Anyway, back to me, why do I tend to accuse people of being stupid?  Is it something about being a professor and supposed know-it-all?  Is it that I get upset when I see deliberate stupidity?  Is it something about my identity that causes me to see "stupid" is a harsh insult?  I do think that one of things that I find regularly annoying is that when someone is overrated for being smart... like Paul Ryan.  I find ignorance, especially deliberate ignorance, to be highly annoying--anti-vaxxers, Trump on NATO, etc.  And when I am annoyed, I tend to use stupid/dumb as insults. 

To be clear, I don't think I am the smartest person in any given room.  Nothing like grad school to teach one that there are heaps of smarter people.  I knew that in high school and college, but in the former, I could be smug about doing better than most in most classes without much effort.  But being in a cohort of super-smart people made me doubt whether I should remain in grad school for at least that first quarter or two.  Once I got the hang of it, I felt ok to stick around.  But ever since then or at least a few years later, I became fond of Qui-Jon's insight: there is always a bigger fish.

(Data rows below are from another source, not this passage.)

-- ==== Sys2Proof/Laws/Trace.lean ====
section
/-! SUPPORT. Runs: one edge more, one stream after another, and that what a stream sends depends on the registers it
starts from and on nothing else of the state. -/

namespace Sys2Proof.Machine

/-! ## Cycles -/

theorem cycles_one {s t : State} (h : step s = .next t) : cycles 1 s = t := by
  simp [cycles, h]

theorem cycles_succ (n : Nat) (s : State) : cycles (n + 1) s = cycles n (cycles 1 s) := by
  obtain ⟨t, h⟩ := step_next s
  simp [cycles, h]

/-- One step more of a run behind the host's interface. -/
theorem core_run_succ (M : Host.Core) {s t : M.State} {n : Nat} (h : M.step s = .next t) :
    M.run (n + 1) s = M.run n t := by
  conv_lhs => unfold Host.Core.run
  rw [h]

/-! ## Streams -/

theorem select_before (it : StreamItem) (s : State) : it.txn.select (it.before s) = it.txn.select s := by
  cases h : it.txn <;> rfl

theorem streamRun_append (front back : List StreamItem) (s : State) :
    streamRun (front ++ back) s =
      ((streamRun front s).1.append (streamRun back (streamRun front s).2).1,
        (streamRun back (streamRun front s).2).2) := by
  induction front generalizing s with
  | nil => simp [streamRun, Sent.nothing, Sent.append]
  | cons it front ih =>
    obtain ⟨s', e⟩ := exec_next (it.txn.select (it.before s)) (it.before s)
    simp only [List.cons_append, streamRun, transact, e, ih]
    simp [Sent.append, List.append_assoc, Nat.add_assoc]

/-! ## What an operation reads -/

theorem State.registers_eq_iff (s u : State) : s.registers = u.registers ↔
    s.params = u.params ∧ s.phase = u.phase ∧ s.fb0 = u.fb0 ∧ s.fb1 = u.fb1 ∧ s.fb2 = u.fb2 ∧
    s.resetPending = u.resetPending ∧ s.tb = u.tb ∧ s.cnt = u.cnt := by
  simp [State.registers]

/-- Two states that an operation cannot tell apart: same registers, same configuration, same strobes. -/
structure SameInputs (s u : State) : Prop where
  regs : s.registers = u.registers
  sizeX : s.pins.cfgSizeX = u.pins.cfgSizeX
  sizeY : s.pins.cfgSizeY = u.pins.cfgSizeY
  strobes : s.strobes = u.strobes

theorem select_of_registers (t : Transaction) {s u : State} (h : s.registers = u.registers) :
    t.select s = t.select u := by
  obtain ⟨-, h2, h3, h4, h5, -⟩ := (State.registers_eq_iff s u).1 h
  cases t <;> simp [Transaction.select, h2, h3, h4, h5]

/-- An operation reads neither the output register nor the other pins: it does the same in both states, and either leaves
each output register or loads the same event into both. -/
theorem exec_sameInputs (i : Instr) {s u s' u' : State} (h : SameInputs s u)
    (hs : exec i s = .next s') (hu : exec i u = .next u') :
    SameInputs s' u' ∧
      ((s'.out = s.out ∧ u'.out = u.out) ∨ (s'.out = u'.out ∧ s'.out.valid = true)) := by
  obtain ⟨hr, hx, hy, hst⟩ := h
  obtain ⟨h1, h2, h3, h4, h5, h6, h7, h8⟩ := (State.registers_eq_iff s u).1 hr
  cases i with
  | frame y x pol t =>
    have fs : execFrame y x pol t s = .next s' := hs
    have fu : execFrame y x pol t u = .next u' := hu
    by_cases hp : s.resetPending = true
    · rcases execFrame_cases y x pol t s with ⟨-, e⟩ | ⟨c, -⟩ | ⟨c, -⟩ <;>
        [skip; simp [hp] at c; simp [hp] at c]
      rcases execFrame_cases y x pol t u with ⟨-, e'⟩ | ⟨c, -⟩ | ⟨c, -⟩ <;>
        [skip; simp [← h6, hp] at c; simp [← h6, hp] at c]
      rw [fs] at e; rw [fu] at e'; cases e; cases e'
      exact ⟨⟨by simp [State.registers, State.applyReset, h1, h3, h4, h5, h8], hx, hy,
        by simp [State.applyReset, hst]⟩, .inr ⟨by simp [h1], rfl⟩⟩
    · replace hp : s.resetPending = false := by simpa using hp
      by_cases hc : t.toNat < s.tb.lastShort.toNat ∧ ceilingNat s.params < s.tb.wrapAdd.toNat + 65536
      · rcases execFrame_cases y x pol t s with ⟨c, -⟩ | ⟨-, -, -, e⟩ | ⟨-, c, -⟩ <;>
          [simp [hp] at c; skip; exact absurd hc c]
        rcases execFrame_cases y x pol t u with ⟨c, -⟩ | ⟨-, -, -, e'⟩ | ⟨-, c, -⟩ <;>
          [simp [← h6, hp] at c; skip; exact absurd (h1 ▸ h7 ▸ hc) c]
        rw [fs] at e; rw [fu] at e'; cases e; cases e'
        exact ⟨⟨by simp [State.registers, h1, h3, h4, h5, h6, h7, h8], hx, hy, by simp [hst]⟩,
          .inr ⟨rfl, rfl⟩⟩
      · obtain ⟨q, e, a1, a2, a3, a4, a5, a6, a7, a8, a9, a10, a11, -⟩ :=
          execFrame_tracked (y := y) (x := x) (pol := pol) hp hc
        obtain ⟨q', e', b1, b2, b3, b4, b5, b6, b7, b8, b9, b10, b11, -⟩ :=
          execFrame_tracked (y := y) (x := x) (pol := pol) (s := u) (h6 ▸ hp) (h7 ▸ h1 ▸ hc)
        rw [fs] at e; rw [fu] at e'; cases e; cases e'
        have hi : inRange y x s.pins = inRange y x u.pins := by simp [inRange, hx, hy]
        refine ⟨⟨?_, by rw [a11, b11, hx], by rw [a11, b11, hy], by rw [a9, b9, h7, hi, hst]⟩, ?_⟩
        · simp [State.registers, a1, a2, a3, a4, a5, a6, a7, a8, b1, b2, b3, b4, b5, b6, b7, b8, h1,
            h3, h4, h5, h7, h8, hi]
        · rw [a10, b10, hi]
          split
          · exact .inr ⟨by rw [h7], rfl⟩
          · exact .inl ⟨rfl, rfl⟩
  | _ =>
    cases hs
    cases hu
    exact ⟨⟨by simp [State.registers, h1, h2, h3, h4, h5, h6, h7, h8], by simpa using hx,
      by simpa using hy, by simp [hst]⟩, .inl ⟨rfl, rfl⟩⟩

/-- What a stream sends, and the registers it leaves, depend on the registers it starts from only. -/
theorem streamRun_of_registers (items : List StreamItem) {s u : State} (h : s.registers = u.registers) :
    (streamRun items s).1 = (streamRun items u).1 ∧
      (streamRun items s).2.registers = (streamRun items u).2.registers := by
  induction items generalizing s u with
  | nil => exact ⟨rfl, h⟩
  | cons it rest ih =>
    have hsim : SameInputs (it.before s) (it.before u) := ⟨h, rfl, rfl, rfl⟩
    obtain ⟨s', e⟩ := exec_next (it.txn.select (it.before s)) (it.before s)
    obtain ⟨u', e'⟩ := exec_next (it.txn.select (it.before u)) (it.before u)
    have e2 := e
    rw [select_of_registers it.txn hsim.regs] at e2
    obtain ⟨g1, g2⟩ := exec_sameInputs _ hsim e2 e'
    simp only [streamRun, transact, e, e']
    obtain ⟨i1, i2⟩ := ih g1.regs
    have hp : s'.presented = u'.presented := by
      rcases g2 with ⟨g, g'⟩ | ⟨g, g'⟩
      · simp [State.presented, g, g', StreamItem.before]
      · simp [State.presented, g]
    exact ⟨by rw [i1, g1.strobes, hp], i2⟩

end Sys2Proof.Machine
end

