/-! ## Events and commands -/

theorem State.presented_of_out {s : State} {e : Event} (h : s.out = ⟨true, e⟩) : s.presented = [e] := by
  rw [State.presented, h, if_pos rfl]

theorem State.presented_of_not_valid {s : State} (h : s.out.valid = false) : s.presented = [] := by
  rw [State.presented, h, if_neg Bool.false_ne_true]

section
variable {s r : State} (hout : s.out.valid = false) (hlow : s.strobes = Strobes.low)
include hout hlow

/-- With nothing presented before it, a frame presents the reset event and raises the command, or does neither, and then it
presents at most one event. -/
theorem exec_frame_presented {y x : Address} {pol : Bool} {t : Short} (h : exec (.frame y x pol t) s = .next r) :
    (r.strobes.cmdTsReset = true ∧ r.presented = [resetEvent s.params.resetEventTs]) ∨
    (r.strobes.cmdTsReset = false ∧ (r.presented = [] ∨ ∃ e, e.kind ≠ 2 ∧ r.presented = [e])) := by
  rcases exec_frame_cases h with ⟨-, rfl⟩ | ⟨-, -, rfl⟩ | ⟨-, -, hr⟩
  · exact .inl ⟨rfl, State.presented_of_out rfl⟩
  · exact .inr ⟨by simp [hlow, Strobes.low], .inr ⟨_, by decide, State.presented_of_out rfl⟩⟩
  · refine .inr ⟨by rw [hr.strobes, hlow]; rfl, ?_⟩
    have hevent := hr.out
    split at hevent
    · exact .inr ⟨_, by simp [pixelEvent], State.presented_of_out hevent⟩
    · exact .inl (State.presented_of_not_valid (by rw [hevent, hout]))

/-- One transaction: an event is a frame's, and a command goes with a TIMESTAMP_RESET event. -/
theorem Takes.presented_length {t : Transaction} {i : Instr} (h : Takes s t i r) :
    r.presented.length ≤ (if isFrame i then 1 else 0) ∧
    (if r.strobes.cmdTsReset then 1 else 0) = r.presented.countP fun e => e.kind == 2 := by
  cases h with
  | frame _ _ hexec =>
    rcases exec_frame_presented hout hlow hexec with ⟨hcmd, he⟩ | ⟨hcmd, he | ⟨e, hkind, he⟩⟩ <;> rw [hcmd, he]
    · exact ⟨Nat.le_refl 1, rfl⟩
    · exact ⟨Nat.zero_le 1, rfl⟩
    · exact ⟨Nat.le_refl 1, by simpa using hkind⟩
  | _ => simp [State.presented, isFrame, hout, hlow, Strobes.low]

end

/-- Settles O48: `Takes.presented_length`, added up over the stream. -/
theorem oneEventAFrameOneCommandAReset : Obligations.OneEventAFrameOneCommandAReset := by
  intro items s
  simp only [← List.countP_eq_length_filter]
  induction items generalizing s with
  | nil => exact ⟨Nat.le_refl 0, rfl⟩
  | cons it rest ih =>
    obtain ⟨s', htakes, hrun, hinstrs⟩ := stream_cons it rest s
    obtain ⟨hone, hcmd⟩ := htakes.presented_length rfl rfl
    obtain ⟨hrest, hcmds⟩ := ih s'
    rw [hrun, hinstrs]
    simp only [Sent.append, Strobes.sent, List.length_append, List.countP_append, List.countP_cons]
    omega

/-! ## The sink (30_encoding.md R65, R67) -/

theorem kindOfCode_eq_none_iff (c : BitVec 2) : kindOfCode c = none ↔ c = 3 := by
  revert c
  decide

theorem Event.Legal.kind_and_seal {p : Config.Params} {e : Event} (h : e.Legal p) :
    e.kind ≠ 3 ∧ (e.sealBit = true ↔ e.kind ≠ 0) := by
  rcases h with ⟨hkind, hseal, -⟩ | ⟨-, rfl⟩ | ⟨-, rfl⟩
  · simp [hkind, hseal]
  · simp [wrapEvent]
  · simp [resetEvent]

theorem State.Inv.legal_of_mem_presented {s : State} {e : Event} (h : s.Inv) (he : e ∈ s.presented) :
    e.Legal s.params := by
  obtain ⟨-, hlegal, -⟩ := h
  rw [State.presented] at he
  split at he
  · rwa [List.mem_singleton.1 he]
  · cases he

/-- Every event of a stream is one of the emitted forms, for some parameters (no transaction changes them). -/
theorem streamRun_events_legal (items : List StreamItem) {s : State} (h : s.Inv) :
    ∀ e ∈ (streamRun items s).1.events, ∃ p, e.Legal p := by
  induction items generalizing s with
  | nil => exact fun e he => nomatch he
  | cons it rest ih =>
    obtain ⟨s', htakes, hrun, -⟩ := stream_cons it rest s
    have hinv : s'.Inv := htakes.keeps_inv (s := it.before s) h
    intro e he
    rw [hrun] at he
    rcases List.mem_append.1 he with hnow | hlater
    · exact ⟨_, hinv.legal_of_mem_presented hnow⟩
    · exact ih hinv e hlater

theorem Sink.append_of_kind {e : Event} (h : e.kind ≠ 3) (k : Sink) : k.append e = .next
    (if e.sealBit then ⟨[], k.sealedBatches ++ [k.openBatch ++ [e]]⟩ else ⟨k.openBatch ++ [e], k.sealedBatches⟩) := by
  rw [Sink.append]
  rcases hk : kindOfCode e.kind with _ | kind
  · exact absurd ((kindOfCode_eq_none_iff _).1 hk) h
  · dsimp only
    split <;> rfl

theorem Sink.appendAll_of_kinds {es : List Event} (h : ∀ e ∈ es, e.kind ≠ 3) (k : Sink) :
    ∃ k', Sink.appendAll es k = .next k' := by
  induction es generalizing k with
  | nil => exact ⟨k, rfl⟩
  | cons e es ih =>
    obtain ⟨hkind, hrest⟩ := List.forall_mem_cons.1 h
    rw [Sink.appendAll, Sink.append_of_kind hkind]
    exact ih hrest _

/-- Settles O49: the invariant holds along the stream, and a legal event is of no reserved kind. -/
theorem sinkTakesEveryEvent : Obligations.SinkTakesEveryEvent := by
  intro items s k hinv
  have hevents : ∀ e ∈ (streamRun items s).1.events, e.kind ≠ 3 ∧ (e.sealBit = true ↔ e.kind ≠ 0) := by
    intro e he
    obtain ⟨p, hlegal⟩ := streamRun_events_legal items hinv e he
    exact hlegal.kind_and_seal
  exact ⟨Sink.appendAll_of_kinds (fun e he => (hevents e he).1) k, hevents⟩

/-! ## Batches (41_field_extractor.md R87, log entry 18) -/

/-- All events that a sink has taken, oldest first. -/
def Sink.contents (k : Sink) : List Event := k.sealedBatches.flatten ++ k.openBatch

/-- Every sealed batch ends with the event that sealed it, and no other event carries the seal. -/
def Sink.EndsAtSeals (k : Sink) : Prop :=
  (∀ batch ∈ k.sealedBatches, ∃ front e, batch = front ++ [e] ∧ e.sealBit = true ∧ ∀ f ∈ front, f.sealBit = false) ∧
  ∀ e ∈ k.openBatch, e.sealBit = false

theorem Sink.append_kind {e : Event} {k k' : Sink} (h : k.append e = .next k') : e.kind ≠ 3 := by
  intro hkind
  rw [Sink.append, (kindOfCode_eq_none_iff _).2 hkind] at h
  cases h

theorem Sink.append_contents {e : Event} {k k' : Sink} (h : k.append e = .next k') :
    k'.contents = k.contents ++ [e] := by
  rw [Sink.append_of_kind (Sink.append_kind h)] at h
  cases h
  cases e.sealBit <;> simp [Sink.contents]

theorem Sink.append_endsAtSeals {e : Event} {k k' : Sink} (hk : k.EndsAtSeals) (h : k.append e = .next k') :
    k'.EndsAtSeals := by
  obtain ⟨hsealed, hopen⟩ := hk
  rw [Sink.append_of_kind (Sink.append_kind h)] at h
  cases h
  split
  case isTrue hseal =>
    refine ⟨fun batch hb => ?_, fun f hf => nomatch hf⟩
    rcases List.mem_append.1 hb with hold | hnew
    · exact hsealed batch hold
    · exact ⟨k.openBatch, e, List.mem_singleton.1 hnew, hseal, hopen⟩
  case isFalse hseal =>
    refine ⟨hsealed, fun f hf => ?_⟩
    rcases List.mem_append.1 hf with hold | hnew
    · exact hopen f hold
    · rw [List.mem_singleton.1 hnew]
      simpa using hseal

theorem Sink.appendAll_cons {e : Event} {es : List Event} {k k' : Sink}
    (h : Sink.appendAll (e :: es) k = .next k') :
    ∃ q, k.append e = .next q ∧ Sink.appendAll es q = .next k' := by
  rw [Sink.appendAll] at h
  split at h
  case h_1 q hq => exact ⟨q, hq, h⟩
  case h_2 => cases h
  case h_3 => cases h

theorem Sink.appendAll_keeps {es : List Event} {k k' : Sink} (hk : k.EndsAtSeals)
    (h : Sink.appendAll es k = .next k') : k'.contents = k.contents ++ es ∧ k'.EndsAtSeals := by
  induction es generalizing k with
  | nil =>
    cases h
    exact ⟨(List.append_nil _).symm, hk⟩
  | cons e es ih =>
    obtain ⟨q, hq, hrest⟩ := Sink.appendAll_cons h
    obtain ⟨hcontents, hends⟩ := ih (Sink.append_endsAtSeals hk hq) hrest
    exact ⟨by rw [hcontents, Sink.append_contents hq, List.append_assoc, List.singleton_append], hends⟩

/-- Settles O50: an empty sink holds nothing and ends at seals, and every event taken keeps that. -/
theorem batchesEndAtSeals : Obligations.BatchesEndAtSeals := by
  intro es k h
  have hempty : Sink.EndsAtSeals ⟨[], []⟩ := ⟨fun _ hb => (nomatch hb), fun _ he => nomatch he⟩
  obtain ⟨hcontents, hends⟩ := Sink.appendAll_keeps hempty h
  exact ⟨hcontents, hends⟩
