-- ==== Sys2Proof/Syntax.lean ====
section
/-!
DEFINITION. The instructions: one constructor per row of spec/opcode_table.json, and what an instruction
is encoded as: a record on one of the four host ports (30_encoding.md R56, R57, R63) or the header bytes
of a frame (R50, R51, R63).
-/
namespace Sys2Proof

/-- The closed enumeration of packet kinds, in the source's order (R59, R65). -/
inductive Kind where
  | lcdUpdate
  | lcdUpdateResponse
  | joyStatusRequest
  | joyStatusRequestResponse
  | joyVersionRequest
  | joyVersionRequestResponse
deriving DecidableEq, Repr, Inhabited

/-- The rows of the opcode table (R63). A host operation carries its record's fields (`len` is the number
of bytes listed, R64); the two accepting operations carry the host variable that receives the record (R85,
R101), numbered. A `frame` row is the deframer's dispatch on the header of its first three bytes; the
unknown-type row carries the TYPE byte that its mask leaves open. A DECODE carries TIMEOUT_W bits (R57). -/
inductive Instr where
  | encode (wireType : Byte) (hasChecksum : Bool) (payload : List Byte)
  | txdone (dst : Nat)
  | decode (timeout : Timeout)
  | rxres (dst : Nat)
  | frameLcdUpdate
  | frameLcdUpdateResponse
  | frameJoyStatusRequestResponse
  | frameJoyVersionRequest
  | frameJoyStatusRequest
  | frameJoyVersionRequestResponse
  | frameUnknown (wireType : Byte)
deriving DecidableEq, Repr

/-- The four host-side ports (R14). -/
inductive HostPort where
  | txCmd
  | txDone
  | rxCmd
  | rxRes
deriving DecidableEq, Repr

/-- What an operation is selected by (R63): a host port, or the header read on the receive port. -/
inductive Port where
  | host (p : HostPort)
  | rxRead
deriving DecidableEq, Repr

/-- The ENCODE command record of R56, field for field. -/
structure TxCmdRecord where
  wireType : Byte
  hasChecksum : Bool
  len : Byte
  payload : List Byte
deriving DecidableEq, Repr

/-- What the host offers on a port (R14): a command record, or its readiness to accept a result into a
host variable. -/
inductive Offer where
  | txCmd (r : TxCmdRecord)
  | txDone (dst : Nat)
  | rxCmd (timeout : Timeout)
  | rxRes (dst : Nat)
deriving DecidableEq, Repr

/-- What an instruction is encoded as (R63): an offer on a host port, or bytes of the receive stream, the
first byte first. -/
inductive Encoded where
  | host (o : Offer)
  | header (bytes : List Byte)
deriving DecidableEq, Repr

/-- The port an offer stands on. -/
def Offer.port : Offer → HostPort
  | .txCmd _ => .txCmd
  | .txDone _ => .txDone
  | .rxCmd _ => .rxCmd
  | .rxRes _ => .rxRes

/-- The port an encoded instruction is selected by. -/
def Encoded.port : Encoded → Port
  | .host o => .host o.port
  | .header _ => .rxRead

/-- The port of each row of the opcode table ("match" of its rows; R63). -/
def Instr.port : Instr → Port
  | .encode _ _ _ => .host .txCmd
  | .txdone _ => .host .txDone
  | .decode _ => .host .rxCmd
  | .rxres _ => .host .rxRes
  | .frameLcdUpdate => .rxRead
  | .frameLcdUpdateResponse => .rxRead
  | .frameJoyStatusRequestResponse => .rxRead
  | .frameJoyVersionRequest => .rxRead
  | .frameJoyStatusRequest => .rxRead
  | .frameJoyVersionRequestResponse => .rxRead
  | .frameUnknown _ => .rxRead

end Sys2Proof
end

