/-- R92, R93: a sync step consumes the byte it reads, right or wrong; a wrong one raises RESYNC with the
step's state as phase, a failed read TRANSPORT_FAILURE. -/
def Obligations.SyncStepsCheckTheirByte : Prop :=
  ∀ (s : State) (d : Draw) (rest : List Input), s.tape = .deframer d :: rest → s.cfg.rst = false →
    (∀ b, s.link.readAnswer d = .byte b →
      (s.rx.state = .sync1 →
        step s = .next (s.tookByte rest b
          (if b = 0xAA then { s.rx with state := .sync2 }
           else { s.rx with status := .resync, phase := .sync1, state := .failed }))) ∧
      (s.rx.state = .sync2 →
        step s = .next (s.tookByte rest b
          (if b = 0x55 then { s.rx with state := .type }
           else { s.rx with status := .resync, phase := .sync2, state := .failed })))) ∧
    ((∀ b, s.link.readAnswer d ≠ .byte b) → s.rx.state = .sync1 ∨ s.rx.state = .sync2 →
      step s = .next (s.readFailed rest (s.link.readAnswer d)))

/-- R95, R112, R128: the probe's answer alone decides: None ends the frame OK_UNKNOWN_NO_LEN with no payload,
Some goes to RX_LEN, Error raises TRANSPORT_FAILURE in RX_PROBE; the receive stream is as it was. -/
def Obligations.ProbeDecidesByTheAnswer : Prop :=
  ∀ (s : State) (d : Draw) (rest : List Input),
    s.tape = .deframer d :: rest → s.cfg.rst = false → s.rx.state = .probe →
    ∃ t, step s = .next t ∧ t.link.unread = s.link.unread ∧
      t.tx = s.tx ∧ t.cfg = s.cfg ∧ t.ports = s.ports ∧ t.tape = rest ∧ t.resets = s.resets ∧
      t.link.sink = s.link.sink ∧ t.link.txLog = s.link.txLog ∧
      t.link.isOpen = s.link.isOpen ∧ t.link.avail = s.link.avail ∧
      t.link.rxLog = s.link.rxLog ++ [.peek s.cfg.peekTimeout (s.link.peekAnswer d)] ∧
      (s.link.peekAnswer d = .nothing →
        t.rx = { s.rx with size := 0, status := .okUnknownNoLen, state := .done }) ∧
      (∀ b, s.link.peekAnswer d = .ready b →
        t.rx = { s.rx with state := .len } ∧ t.link.pushback = some b ∧ t.link.duty = true) ∧
      ((∀ b, s.link.peekAnswer d ≠ .ready b) →
        t.link.pushback = s.link.pushback ∧ t.link.duty = s.link.duty) ∧
      (s.link.peekAnswer d = .error →
        t.rx = { s.rx with status := .transportFailure, phase := .probe, state := .failed })

/-- R96: the LEN check of a known kind and of an unknown type; a failed read raises TRANSPORT_FAILURE. -/
def Obligations.LenStepChecksTheLength : Prop :=
  ∀ (s : State) (d : Draw) (rest : List Input),
    s.tape = .deframer d :: rest → s.cfg.rst = false → s.rx.state = .len →
    (∀ l, s.link.readAnswer d = .byte l →
      (s.rx.kind ≠ .unknown →
        step s = .next (s.tookByte rest l
          (if l.toNat = s.rx.size.toNat + (if s.rx.hc then 1 else 0) then
            { s.rx with state := .payload }
           else { s.rx with status := .lengthMismatch, phase := .len, state := .failed }))) ∧
      (s.rx.kind = .unknown →
        step s = .next (s.tookByte rest l
          (if l = 0 then { s.rx with status := .lengthMismatch, phase := .len, state := .failed }
           else if l = 1 then { s.rx with size := 0, state := .ck }
           else { s.rx with size := l - 1, state := .payload })))) ∧
    ((∀ b, s.link.readAnswer d ≠ .byte b) →
      step s = .next (s.readFailed rest (s.link.readAnswer d)))

/-- R97: the payload step stores the byte at rx_idx, leaves every other element, folds it into rx_acc, and
goes on by the new index; a failed read raises TRANSPORT_FAILURE. -/
def Obligations.PayloadStepStoresTheByte : Prop :=
  ∀ (s : State) (d : Draw) (rest : List Input),
    s.tape = .deframer d :: rest → s.cfg.rst = false → s.rx.state = .payload →
    s.rx.idx.toNat < s.rx.size.toNat →
    (∀ b, s.link.readAnswer d = .byte b →
      ∃ buf, Buf.read buf s.rx.idx.toNat = some b ∧
        (∀ j, j ≠ s.rx.idx.toNat → Buf.read buf j = Buf.read s.rx.buf j) ∧
        step s = .next (s.tookByte rest b
          (if s.rx.idx.toNat + 1 < s.rx.size.toNat then
            { s.rx with buf := buf, acc := s.rx.acc + b, idx := s.rx.idx + 1 }
           else if s.rx.hc = true then
            { s.rx with buf := buf, acc := s.rx.acc + b, idx := s.rx.idx + 1, state := .ck }
           else
            { s.rx with
              buf := buf, acc := s.rx.acc + b, idx := s.rx.idx + 1, status := .ok,
              state := .done }))) ∧
    ((∀ b, s.link.readAnswer d ≠ .byte b) →
      step s = .next (s.readFailed rest (s.link.readAnswer d)))

/-- R98: the checksum byte is added before the test; a failed read raises TRANSPORT_FAILURE. -/
def Obligations.CkStepValidatesTheSum : Prop :=
  ∀ (s : State) (d : Draw) (rest : List Input),
    s.tape = .deframer d :: rest → s.cfg.rst = false → s.rx.state = .ck →
    (∀ b, s.link.readAnswer d = .byte b →
      step s = .next (s.tookByte rest b
        (if s.rx.acc + b = 0 then { s.rx with acc := 0, status := .ok, state := .done }
         else
          { s.rx with
            acc := s.rx.acc + b, status := .checksumMismatch, phase := .ck, state := .failed }))) ∧
    ((∀ b, s.link.readAnswer d ≠ .byte b) →
      step s = .next (s.readFailed rest (s.link.readAnswer d)))

/-- R99: in every state that reads, a Read answered Timeout or Error raises TRANSPORT_FAILURE with that state
as phase, consumes nothing and touches nothing else; the host then gets no Packet. In RX_PROBE a Peek answered
None raises nothing. -/
def Obligations.ReadFailureRaisesTransportFailure : Prop :=
  ∀ (s : State) (d : Draw) (rest : List Input),
    s.tape = .deframer d :: rest → s.cfg.rst = false →
    (s.rx.state.reads = true → (∀ b, s.link.readAnswer d ≠ .byte b) →
      step s = .next (s.readFailed rest (s.link.readAnswer d)) ∧
      (s.readFailed rest (s.link.readAnswer d)).rx.record = .failure .transportFailure s.rx.state ∧
      (s.readFailed rest (s.link.readAnswer d)).link.unread = s.link.unread) ∧
    (s.rx.state = .probe → ∃ t, step s = .next t ∧
      (s.link.peekAnswer d = .error → t.rx.record = .failure .transportFailure .probe) ∧
      (s.link.peekAnswer d = .nothing → t.rx.state = .done ∧ t.rx.status = .okUnknownNoLen))

/-- R32: a Peek answered Some(b) leaves the stream as it was, with its first byte b in the pushback slot and the
duty of R32 set; while the duty stands a Read answers Byte(b) or Error whatever the Transport draws. Whatever the
step, a byte in the slot stays there, and the duty with it, until the deframer makes a Read; that Read takes b off
the stream, or answers Error and leaves it, or, where the duty has been met before, may answer Timeout (R35). -/
def Obligations.PushbackDutyIsKept : Prop :=
  (∀ (l : Transport) (n : Nat) (d : Draw) (b : Byte), l.peekAnswer d = .ready b →
    l.unread.head? = some b ∧ (l.afterPeek n d).unread = l.unread ∧
    (l.afterPeek n d).pushback = some b ∧ (l.afterPeek n d).duty = true) ∧
  (∀ (l : Transport) (d : Draw) (b : Byte), l.pushback = some b → l.duty = true →
    l.readAnswer d = .byte b ∨ l.readAnswer d = .error) ∧
  (∀ (s t : State) (b : Byte), s.link.pushback = some b → step s = .next t →
    (t.link.pushback = some b ∧ (s.link.duty = true → t.link.duty = true) ∧
      ∃ r, t.link.rxLog = s.link.rxLog ++ r ∧ ∀ x ∈ r, x.isRead = false) ∨
    (∃ a, t.link.rxLog = s.link.rxLog ++ [.read s.rx.tmo a] ∧ t.link.duty = false ∧
      ((a = .byte b ∧ t.link.pushback = none ∧ s.link.unread = b :: t.link.unread) ∨
        (a = .error ∧ t.link.pushback = some b ∧ t.link.unread = s.link.unread) ∨
        (a = .timeout ∧ s.link.duty = false ∧ t.link.pushback = some b ∧
          t.link.unread = s.link.unread))))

But then again, being "smart" was something that was highly prized.  That is, when we saw job candidates come through, we listened to the profs who referred to some of these as being "smart" and others not getting that label.  So, I don't know if that socialization experienced caused me to see smart as the ultimate compliment, which, of course, means dumb is a major insult.  Or it could be having been in the brainier clique in high school had that impact.  

What I do know is that yesterday's twitter exchange will make me re-think the terms I use, and focus more on the intent of people, rather than my guesses at the innate intelligence.  I have long noted a distinction, thanks to D&D, between intelligence and wisdom, so I will try to focus on the latter.  And, yes, I will call ideas dumb if they are dumb ideas.  Because, holding all else constant, a smart idea is better than a dumb idea.  Especially dumb ideas that are used as distraction sauce, Nikki.